**WHAT THIS TASK INVOLVES:** Search the listing below for the line containing "0x21 pd (0#2 ++ encodeIWidth w) t1 t0". From there through the line containing "0x24 pd (0#2 ++ encodeIWidth w) t1 t0", transcribe every line exactly, both ends included.

START DATASET ENTRIES

/-- A template as a shuttle has read it (R212). -/
structure Template where
  kind : BitVec 8
  chain : Bool
  knotv : Bool
  bytecnt : Bool
  next : BitVec 16
  knot : BitVec 6
  rfmt : BitVec 8
  carry : BitVec 32
  expect : BitVec 32
  src : Endpoint
  dst : Endpoint
  count0 : Nat
  count1 : Nat
  count2 : Nat
  deriving DecidableEq, Repr

/-- An accepted start: by an aperture store, or by the start list of a fork (R210, R383). -/
structure Start where
  op : Option Nat
  fork : Option Nat
  word : Word
  deriving DecidableEq, Repr

/-- The chain a channel runs (R211 to R217). -/
structure Copy where
  start : Start
  template : BitVec 12
  cmd : Option Template := none
  /-- Commands read, and beats moved of the present one. -/
  length : Nat := 0
  beat : Nat := 0
  crc : BitVec 32 := 0
  /-- The knot of the chain's last command with KNOTV (R217). -/
  knot : Option (BitVec 6) := none
  /-- The knot a chain's last command adds 1 to, and an error to carry to the next add. -/
  chainKnot : List (BitVec 6) := []
  /-- The knot and the bytes of the chain's last command, where it counts them (R217). -/
  lastAdd : Option (BitVec 6 × Nat) := none
  error : Option (BitVec 6) := none
  /-- The last command is complete. -/
  finished : Bool := false
  /-- Writes, eyelet beats and a verdict on their way (R211, R231, R411). -/
  inFlight : Nat := 0
  /-- It stopped at a lost route and never completes (R235). -/
  stopped : Bool := false
  deriving DecidableEq, Repr

/-- A shuttle channel (R210). -/
structure Chan where
  queue : List Start := []
  run : Option Copy := none
  deriving DecidableEq, Repr

/-! ## Tasks -/

/-- An input declaration (R121). -/
structure InDecl where
  src : Word
  bytes : Nat
  poff : Nat
  indexed : Bool
  keep : Bool
  deriving DecidableEq, Repr

/-- A task record's fields (R120). -/
structure TaskRec where
  prio : Nat
  gang : Bool
  pinned : Bool
  migrate : Bool
  span : Nat
  ring : RingId
  entry : Word
  arg : Word
  ibase : Nat
  icount : Nat
  yclass : Nat
  live : Word
  succs : List (BitVec 2 × Nat)
  ins : List (Option InDecl)
  deriving DecidableEq, Repr

/-- A consumed record of the dispatch table (R124 to R132). -/
structure PendRec where
  addr : Nat
  queue : Fin 4
  index : W32
  fields : TaskRec
  launch : Nat
  /-- Indices of each die's share that have not started (R128), and those to be split (R129, R130). -/
  split : Bool := false
  shares : Tab (List Nat) := []
  unsplit : List Nat := []
  /-- Indices started, and those that have committed DONE (R127). -/
  started : List Nat := []
  done : List Nat := []
  reissues : Tab Nat := []
  ready : Bool := false
  readyAt : Nat := 0
  levels : Nat := 0
  retired : Bool := false
  /-- Operations that were outstanding when an index committed DONE, by ring (R125). -/
  left : List (Nat × Nat) := []
  /-- Gang tick and identifier (R138, R160). -/
  tick : Word := 0
  gangId : Word := 0
  deriving DecidableEq, Repr
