/-- The word of a Hexek instruction (R288, R292); a device move has none and is given the zero word. -/
def encode : Instr → W32
  | .mov pd t1 t0 => encF2 0x00 pd 0 t1 t0
  | .steer t1 t0 => encF2 0x01 .always 0 t1 t0
  | .merge t1 t0 => encF2 0x02 .always 0 t1 t0
  | .carry t1 t0 => encF2 0x03 .always 0 t1 t0
  | .invar t1 t0 => encF2 0x04 .always 0 t1 t0
  | .gate pd t1 t0 => encF2 0x05 pd 0 t1 t0
  | .sink pd => encF2 0x06 pd 0 .null .null
  | .punct pd eq n t1 t0 => encF2 0x07 pd (BitVec.ofBool eq ++ n) t1 t0
  | .setpn pd mx n t1 t0 => encF2 0x08 pd (BitVec.ofBool mx ++ n) t1 t0
  | .strip pd what t1 t0 => encF2 0x09 pd (encodeStrip what) t1 t0
  | .const imm t0 => encFI 0x0A .always imm t0
  | .lit imm t0 => encFI 0x0B .always imm t0
  | .add pd s w t1 t0 => encF2 0x10 pd (encodeSat s ++ encodeIWidth w) t1 t0
  | .sub pd s w t1 t0 => encF2 0x11 pd (encodeSat s ++ encodeIWidth w) t1 t0
  | .mul pd s w t1 t0 => encF2 0x13 pd (encodeSat s ++ encodeIWidth w) t1 t0
  | .mad pd s w t1 t0 => encF2 0x16 pd (encodeSat s ++ encodeIWidth w) t1 t0
  | .addi pd imm t0 => encFI 0x12 pd imm t0
  | .neg pd s w t1 t0 => encF2 0x17 pd (0#1 ++ BitVec.ofBool s ++ encodeIWidth w) t1 t0
  | .abs pd s w t1 t0 => encF2 0x18 pd (0#1 ++ BitVec.ofBool s ++ encodeIWidth w) t1 t0
  | .mulhs pd w t1 t0 => encF2 0x14 pd (0#2 ++ encodeIWidth w) t1 t0
  | .mulhu pd w t1 t0 => encF2 0x15 pd (0#2 ++ encodeIWidth w) t1 t0
  | .mins pd w t1 t0 => encF2 0x19 pd (0#2 ++ encodeIWidth w) t1 t0
  | .minu pd w t1 t0 => encF2 0x1A pd (0#2 ++ encodeIWidth w) t1 t0
  | .maxs pd w t1 t0 => encF2 0x1B pd (0#2 ++ encodeIWidth w) t1 t0
  | .maxu pd w t1 t0 => encF2 0x1C pd (0#2 ++ encodeIWidth w) t1 t0
  | .and pd w t1 t0 => encF2 0x20 pd (0#2 ++ encodeIWidth w) t1 t0
  | .or pd w t1 t0 => encF2 0x21 pd (0#2 ++ encodeIWidth w) t1 t0
  | .xor pd w t1 t0 => encF2 0x22 pd (0#2 ++ encodeIWidth w) t1 t0
  | .andn pd w t1 t0 => encF2 0x23 pd (0#2 ++ encodeIWidth w) t1 t0
  | .not pd w t1 t0 => encF2 0x24 pd (0#2 ++ encodeIWidth w) t1 t0
  | .shl pd w t1 t0 => encF2 0x25 pd (0#2 ++ encodeIWidth w) t1 t0
  | .shr pd w t1 t0 => encF2 0x26 pd (0#2 ++ encodeIWidth w) t1 t0
  | .sar pd w t1 t0 => encF2 0x27 pd (0#2 ++ encodeIWidth w) t1 t0
  | .rol pd w t1 t0 => encF2 0x28 pd (0#2 ++ encodeIWidth w) t1 t0
  | .clz pd w t1 t0 => encF2 0x2C pd (0#2 ++ encodeIWidth w) t1 t0
  | .popc pd w t1 t0 => encF2 0x2D pd (0#2 ++ encodeIWidth w) t1 t0
  | .cmpeq pd w t1 t0 => encF2 0x30 pd (0#2 ++ encodeIWidth w) t1 t0
  | .cmpne pd w t1 t0 => encF2 0x31 pd (0#2 ++ encodeIWidth w) t1 t0
  | .cmplt pd w t1 t0 => encF2 0x32 pd (0#2 ++ encodeIWidth w) t1 t0
  | .cmple pd w t1 t0 => encF2 0x33 pd (0#2 ++ encodeIWidth w) t1 t0
  | .cmpltu pd w t1 t0 => encF2 0x34 pd (0#2 ++ encodeIWidth w) t1 t0
  | .cmpleu pd w t1 t0 => encF2 0x35 pd (0#2 ++ encodeIWidth w) t1 t0
  | .sel pd w t1 t0 => encF2 0x3C pd (0#2 ++ encodeIWidth w) t1 t0
  | .pand pd w t1 t0 => encF2 0x3D pd (0#2 ++ encodeIWidth w) t1 t0
  | .por pd w t1 t0 => encF2 0x3E pd (0#2 ++ encodeIWidth w) t1 t0
  | .pnot pd w t1 t0 => encF2 0x3F pd (0#2 ++ encodeIWidth w) t1 t0
  | .divs pd wide t1 t0 => encF2 0x1D pd (encodeWide wide) t1 t0
  | .divu pd wide t1 t0 => encF2 0x1E pd (encodeWide wide) t1 t0
  | .remu pd wide t1 t0 => encF2 0x1F pd (encodeWide wide) t1 t0
  | .bfx pd wide t1 t0 => encF2 0x2E pd (encodeWide wide) t1 t0
  | .bfi pd wide t1 t0 => encF2 0x2F pd (encodeWide wide) t1 t0
  | .shli pd imm t0 => encFI 0x29 pd imm t0
  | .shri pd imm t0 => encFI 0x2A pd imm t0
  | .sari pd imm t0 => encFI 0x2B pd imm t0
  | .cmpeqi pd imm t0 => encFI 0x36 pd imm t0
  | .cmplti pd imm t0 => encFI 0x37 pd imm t0
  | .fcmpeq pd w t1 t0 => encF2 0x38 pd (0#2 ++ encodeFWidth w) t1 t0
  | .fcmplt pd w t1 t0 => encF2 0x39 pd (0#2 ++ encodeFWidth w) t1 t0
  | .fcmple pd w t1 t0 => encF2 0x3A pd (0#2 ++ encodeFWidth w) t1 t0
  | .fcmpun pd w t1 t0 => encF2 0x3B pd (0#2 ++ encodeFWidth w) t1 t0
  | .fadd pd w t1 t0 => encF2 0x40 pd (0#2 ++ encodeFWidth w) t1 t0
  | .fsub pd w t1 t0 => encF2 0x41 pd (0#2 ++ encodeFWidth w) t1 t0
  | .fmul pd w t1 t0 => encF2 0x42 pd (0#2 ++ encodeFWidth w) t1 t0
  | .fma pd w t1 t0 => encF2 0x43 pd (0#2 ++ encodeFWidth w) t1 t0
  | .fms pd w t1 t0 => encF2 0x44 pd (0#2 ++ encodeFWidth w) t1 t0
  | .fnma pd w t1 t0 => encF2 0x45 pd (0#2 ++ encodeFWidth w) t1 t0
  | .fmin pd w t1 t0 => encF2 0x46 pd (0#2 ++ encodeFWidth w) t1 t0
  | .fmax pd w t1 t0 => encF2 0x47 pd (0#2 ++ encodeFWidth w) t1 t0
  | .fabs pd w t1 t0 => encF2 0x48 pd (0#2 ++ encodeFWidth w) t1 t0
  | .fneg pd w t1 t0 => encF2 0x49 pd (0#2 ++ encodeFWidth w) t1 t0
  | .fcpys pd w t1 t0 => encF2 0x4A pd (0#2 ++ encodeFWidth w) t1 t0
  | .fscl pd w t1 t0 => encF2 0x4C pd (0#2 ++ encodeFWidth w) t1 t0
  | .frcp pd w t1 t0 => encF2 0x50 pd (0#2 ++ encodeFWidth w) t1 t0
  | .frsq pd w t1 t0 => encF2 0x51 pd (0#2 ++ encodeFWidth w) t1 t0
  | .fsqrt pd w t1 t0 => encF2 0x52 pd (0#2 ++ encodeFWidth w) t1 t0
  | .fdiv pd w t1 t0 => encF2 0x53 pd (0#2 ++ encodeFWidth w) t1 t0
  | .fexp2 pd w t1 t0 => encF2 0x54 pd (0#2 ++ encodeFWidth w) t1 t0
  | .flog2 pd w t1 t0 => encF2 0x55 pd (0#2 ++ encodeFWidth w) t1 t0
  | .fsin pd w t1 t0 => encF2 0x56 pd (0#2 ++ encodeFWidth w) t1 t0
  | .fcos pd w t1 t0 => encF2 0x57 pd (0#2 ++ encodeFWidth w) t1 t0
  | .ftanh pd w t1 t0 => encF2 0x58 pd (0#2 ++ encodeFWidth w) t1 t0
  | .fsigm pd w t1 t0 => encF2 0x59 pd (0#2 ++ encodeFWidth w) t1 t0
  | .frint pd m w t1 t0 => encF2 0x4B pd (encodeRound m ++ encodeFWidth w) t1 t0
  | .cvt pd d t1 t0 => encF2 0x60 pd (0#1 ++ encodeFloatFmt d) t1 t0
  | .cvtT pd t1 t0 => encF2 0x60 pd 8 t1 t0
  | .cvtfi pd m w t1 t0 => encF2 0x61 pd (encodeRound m ++ encodeFWidth w) t1 t0
  | .cvtif pd u w t1 t0 => encF2 0x62 pd (0#1 ++ BitVec.ofBool u ++ encodeFWidth w) t1 t0
  | .qblk pd q t1 t0 => encF2 0x63 pd (encodeQDest q) t1 t0
  | .scale pd g w t1 t0 => encF2 0x64 pd (g ++ encodeFWidth w) t1 t0
  | .srseed pd => encF2 0x65 pd 0 .null .null
  | .shuf pd t1 t0 => encF2 0x70 pd 0 t1 t0
  | .bcast pd t1 t0 => encF2 0x71 pd 0 t1 t0
  | .lrot pd t1 t0 => encF2 0x72 pd 0 t1 t0
  | .valid pd t1 t0 => encF2 0x79 pd 0 t1 t0
  | .compact pd t1 t0 => encF2 0x7B pd 0 t1 t0
  | .expand pd t1 t0 => encF2 0x7C pd 0 t1 t0
  | .any pd t1 t0 => encF2 0x7D pd 0 t1 t0
  | .all pd t1 t0 => encF2 0x7E pd 0 t1 t0
  | .redadd pd f t1 t0 => encF2 0x73 pd (encodeSumFmt f) t1 t0
  | .redmax pd f t1 t0 => encF2 0x74 pd (encodeExtFmt f) t1 t0
  | .redmin pd f t1 t0 => encF2 0x75 pd (encodeExtFmt f) t1 t0
  | .scanadd pd f t1 t0 => encF2 0x76 pd (encodeSumFmt f) t1 t0
  | .vmask pd f t1 t0 => encF2 0x7A pd (encodeMaskForm f) t1 t0
  | .lext pd f t1 t0 => encF2 0x7F pd (encodeLext f) t1 t0
  | .mma pd f t1 t0 => encF2 0x80 pd (encodeMatFmt f) t1 t0
  | .mmat pd f t1 t0 => encF2 0x81 pd (encodeMatFmt f) t1 t0
  | .pack pd s n16 t1 t0 => encF2 0x77 pd (encodeSat s ++ 0#1 ++ BitVec.ofBool n16) t1 t0
  | .unpack pd hi sx n8 t1 t0 => encF2 0x78 pd (BitVec.ofBool hi ++ BitVec.ofBool sx ++ (if n8 then 2#2 else 1#2)) t1 t0
  | .mzero pd b => encFW 0x82 pd (0#6 ++ encodeBank b)
  | .mdrain pd b c t1 t0 => encF2 0x83 pd (encodeBank b ++ BitVec.ofBool c ++ 0#2) t1 t0
  | .mload pd b => encF2 0x84 pd (encodeBank b ++ 0#3) .null .null
  | .mswap pd => encFW 0x85 pd 0
  | .mscale pd => encF2 0x86 pd 0 .null .null
  | .mwaddr pd b => encF2 0x87 pd (encodeBank b ++ 0#3) .null .null
  | .out pd port ch => encFW 0x90 pd (encodePort port ++ ch)
  | .crd reg t1 t0 => encFR 0x91 (0#2 ++ reg) t1 t0
  | .cwr reg t1 t0 => encFR 0x92 (0#2 ++ reg) t1 t0
  | .prd reg t1 t0 => encFR 0x93 (0#4 ++ reg) t1 t0
  | .pwr reg t1 t0 => encFR 0x94 (0#4 ++ reg) t1 t0
  | .fbits pd k t1 t0 => encF2 0x95 pd (0#1 ++ k) t1 t0
  | .fget pd k t1 t0 => encF2 0x96 pd (0#1 ++ k) t1 t0
  | .br pd off => encFB 0xA0 pd off
  | .call pd off => encFB 0xA1 pd off
  | .ret pd => encFB 0xA2 pd 0
  | .read reg t1 t0 => encFR 0xA3 reg t1 t0
  | .readv reg t1 t0 => encFR 0xA4 (0#3 ++ reg) t1 t0
  | .write reg => encFR 0xA5 reg .null .null
  | .yield pd n => encFI 0xA6 pd n .null
  | .fork pd h sn m => encFM 0xA7 pd h sn m .null
  | .rdv pd h t0 => encFI 0xA8 pd (0#11 ++ h) t0
  | .trap pd n => encFI 0xA9 pd n .null
  | .eret pd => encFW 0xAA pd 0
  | .brk pd n => encFW 0xAB pd n
  | .wait pd n t0 => encFI 0xAC pd n t0
  | .done pd => encFB 0xAD pd 0
  | .ld8 pd sp sn m t0 => encFM 0xB0 pd (encodeSpace sp) sn m t0
  | .ld16 pd sp sn m t0 => encFM 0xB1 pd (encodeSpace sp) sn m t0
  | .ld32 pd sp sn m t0 => encFM 0xB2 pd (encodeSpace sp) sn m t0
  | .ld64 pd sp sn m t0 => encFM 0xB3 pd (encodeSpace sp) sn m t0
  | .ldt pd sp sn m t0 => encFM 0xB4 pd (encodeSpace sp) sn m t0
  | .ldx64 pd sp sn m t0 => encFM 0xB5 pd (encodeSpace sp) sn m t0
  | .aadd pd sp sn m t0 => encFM 0xC0 pd (encodeSpace sp) sn m t0
  | .amin pd sp sn m t0 => encFM 0xC1 pd (encodeSpace sp) sn m t0
  | .amax pd sp sn m t0 => encFM 0xC2 pd (encodeSpace sp) sn m t0
  | .aminu pd sp sn m t0 => encFM 0xC3 pd (encodeSpace sp) sn m t0
  | .amaxu pd sp sn m t0 => encFM 0xC4 pd (encodeSpace sp) sn m t0
  | .aand pd sp sn m t0 => encFM 0xC5 pd (encodeSpace sp) sn m t0
  | .aor pd sp sn m t0 => encFM 0xC6 pd (encodeSpace sp) sn m t0
  | .axor pd sp sn m t0 => encFM 0xC7 pd (encodeSpace sp) sn m t0
  | .axchg pd sp sn m t0 => encFM 0xC8 pd (encodeSpace sp) sn m t0
  | .acas pd sp sn m t0 => encFM 0xC9 pd (encodeSpace sp) sn m t0
  | .afadd pd sp sn m t0 => encFM 0xCA pd (encodeSpace sp) sn m t0
  | .afmax pd sp sn m t0 => encFM 0xCB pd (encodeSpace sp) sn m t0
  | .st8 pd sp sn m => encFM 0xB6 pd (encodeSpace sp) sn m .null
  | .st16 pd sp sn m => encFM 0xB7 pd (encodeSpace sp) sn m .null
  | .st32 pd sp sn m => encFM 0xB8 pd (encodeSpace sp) sn m .null
  | .st64 pd sp sn m => encFM 0xB9 pd (encodeSpace sp) sn m .null
  | .stt pd sp sn m => encFM 0xBA pd (encodeSpace sp) sn m .null
  | .pref pd sn m => encFM 0xBB pd 0 sn m .null
  | .kinit pd sn m => encFM 0xD0 pd 0 sn m .null
  | .kadd pd sn m => encFM 0xD1 pd 0 sn m .null
  | .egr pd sn m => encFM 0xDA pd 0 sn m .null
  | .lzrel pd sn m => encFM 0xD6 pd 0 sn m .null
  | .tlbinv pd sn m => encFM 0xE5 pd 0 sn m .null
  | .kwait pd x sn m t0 => encFM 0xD2 pd (BitVec.ofBool x ++ 0#1) sn m t0
  | .ktry pd x sn m t0 => encFM 0xD3 pd (BitVec.ofBool x ++ 0#1) sn m t0
  | .kread pd sn m t0 => encFM 0xD4 pd 0 sn m t0
  | .lzresv pd sn m t0 => encFM 0xD5 pd 0 sn m t0
  | .lzstat pd sn m t0 => encFM 0xD7 pd 0 sn m t0
  | .enq pd sn m t0 => encFM 0xD8 pd 0 sn m t0
  | .ingr pd sn m t0 => encFM 0xD9 pd 0 sn m t0
  | .lzresvDeclare pd sn m => encFM 0xD5 pd 1 sn m .null
  | .lzrelRetire pd sn m => encFM 0xD6 pd 1 sn m .null
  | .lzstatZone pd sn m t0 => encFM 0xD7 pd 1 sn m t0
  | .sysr pd i t0 => encFI 0xE0 pd i t0
  | .sysw pd i => encFI 0xE1 pd i .null
  | .gtime pd t0 => encFI 0xE2 pd 0 t0
  | .feat pd sel t0 => encFI 0xE3 pd (match sel with | .version => 0 | .devId => 1 | .chip => 2 | .live => 3) t0
  | .perf pd n t0 => encFI 0xE4 pd (0#10 ++ n) t0
  | _ => 0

END DATASET ENTRIES

**SOLUTION FOR THIS PROBLEM:**
  | .or pd w t1 t0 => encF2 0x21 pd (0#2 ++ encodeIWidth w) t1 t0
  | .xor pd w t1 t0 => encF2 0x22 pd (0#2 ++ encodeIWidth w) t1 t0
  | .andn pd w t1 t0 => encF2 0x23 pd (0#2 ++ encodeIWidth w) t1 t0
  | .not pd w t1 t0 => encF2 0x24 pd (0#2 ++ encodeIWidth w) t1 t0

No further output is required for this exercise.